You sound less angry in this post.
Sorry my bullshit sensor overloaded.
XPI also has no sandbox at all and can bind to all local components, "safe for scripting" or not. Once again you commit falsehoods by pointing out a problem in IE and implying that it does not exist with XPI. Good day.
Whenever I hear the word 'Innovation', I reach for my pistol.
XPI is sandboxed by the API. If the API doesn't allow it, it can't do it. ActiveX has full access to the Win32 API. There's a big difference here.
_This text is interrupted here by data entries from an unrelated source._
-- ==== Sys2Proof/Machine/Dispatch.lean ====
section
/-!
DEFINITION. One arm per constructor of Instr: the effect of an instruction of a swarm context on the context `cx`, of an
anvil slot on the anvil `av`, and of an event of the device on the machine.
-/

namespace Sys2Proof.Machine
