/-- An access whose walk meets a line with an unanswered back-invalidation waits (R107). -/
def walkHeld (s : State) (i : Instr) : Bool :=
  let asid := (cur s).asid
  !s.backInv.isEmpty && match i with
  | .faultwait _ a _ => (walkPend s [] asid (rx s a).toNat).isSome
  | .spawn _ a _ _ | .spawnRel _ a _ _ _ => (walkPend s (tlbsOf s s.cx) asid (rx s a).toNat).isSome
  | i => match accessOf s i with
    | none => false
    | some (va, n) => (pieces (unitOf va n) va n).any fun p => (walkPend s (tlbsOf s s.cx) asid (va + p.1)).isSome

/-- An instruction that reads through the data L1. -/
def readsL1 : Instr → Bool
  | .lb .. | .lbu .. | .lh .. | .lhu .. | .lw .. | .lwu .. | .ld .. | .vld .. | .lda .. | .ldaF .. => true
  | _ => false

/-- A load that stalls for the move of its core. -/
def l1Stalled (s : State) (i : Instr) : Bool :=
  l1Stalls s && readsL1 i && match accessOf s i with
  | none => false
  | some (va, n) => (pieces (unitOf va n) va n).any fun p =>
    !isComb (va + p.1) && match translate s (tlbsOf s s.cx) (cur s).asid (cur s).priv (va + p.1) .read with
    | .ok x => !x.sys && isHbm x.pa
    | .error _ => false

/-- What else an instruction waits for before it issues. -/
def stalled (s : State) (i : Instr) : Bool := expiring s i || walkHeld s i || l1Stalled s i

/-! ## The cycle -/

/-- A trap has been taken, or a kill. -/
def trapped (s t : State) (n : Nat) : Bool :=
  decide ((ctxOf s n).tl < (ctxOf t n).tl) || (ctxOf t n).dying || !(ctxOf t n).active

/-- The divides of a core that wait for its divider, oldest first: one that no longer stands at its divide waits no more
(R310). -/
def divQueue (s : State) (k : Nat) : List Nat := (coreOf s k).divWait.filter (heldUp s)

/-- An instruction that an interlock holds; a divide that only the divider holds takes its place among those that wait. -/
def wait310 (s : State) (n : Nat) (i : Instr) : State :=
  let t := hold s
  if (divCycles (ctxOf s n) i).isNone || sourceHeld s n i then t
  else modCore t (slotCore n) fun k => { k with divWait := if k.divWait.contains n then k.divWait else k.divWait ++ [n] }

/-- A divide has issued: the divider is held, and the result is readable when it is free (R310). -/
def divided (s t : State) (n : Nat) (i : Instr) : State :=
  match divCycles (ctxOf s n) i with
  | none => t
  | some l =>
    let due := (coreOf t (slotCore n)).cyc + l
    modCtx (modCore t (slotCore n) fun k => { k with divFree := due, divWait := k.divWait.filter (· != n) }) n fun c =>
      { c with busy := (writes i).foldl (fun m r => fset m (c.reg r) due) (c.busy.filter fun b => decide (due < b.2 + l)) }

/-- An instruction that has completed hides the values of older loads from the registers it writes (R310); one that waits for
its own value has written nothing yet. -/
def wrote (s t : State) (n : Nat) (i : Instr) : State :=
  if (ctxOf s n).loads.isEmpty || (ctxOf t n).wait != .none then t
  else modCtx t n fun c => c.overwritten (ctxOf s n).nextNum ((writes i).map (ctxOf s n).reg)

/-- The instruction in hand issues unless an interlock holds it. While loads are outstanding a trap waits for them, so that it
is precise (R182, log 64). -/
noncomputable def runInstr (i : Instr) (s : State) : Out :=
  let n := s.cx
  let s := if (coreOf s (slotCore n)).divWait.isEmpty then s
    else modCore s (slotCore n) fun k => { k with divWait := divQueue s (slotCore n) }
  if interlocked s n i || stalled s i then .next (wait310 s n i)
  else match exec i s with
    | .next t =>
      if heldUp t n then .next t
      else if trapped s t n then .next (if (ctxOf s n).loads.isEmpty then t else hold s)
      else .next (divided s (wrote s t n i) n i)
    | o => o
I also never related "Safe for scripting" and XPI. "Safe for Scripting" is another ActiveX idiom and has nothing to do with XPI. You keep calling me a lier, among other things, but when I ask you for a specific instance all I get is "YOUR WRONG, expletive". Your simply a waste of electrons.
...?!?
Summary of conversation so far:
Nutscrape: YOUR WRONG, YOUR WRONG, YOUR WRONG, YOUR WRONG. Expletive.
Stormcoder: How am I wrong?
Nutscrape:
Nutscrape: YOUR WRONG, YOUR WRONG, YOUR WRONG, YOUR WRONG. Expletive.
How lame.
Sorry my bullshit sensor overloaded.
XPI downloads can call Win32. YOUR (sic) WRONG. Expletive!
Solution: stop being wrong all the time. (And I agree, attempting to talk to you is lame.)
Whenever I hear the word 'Innovation', I reach for my pistol.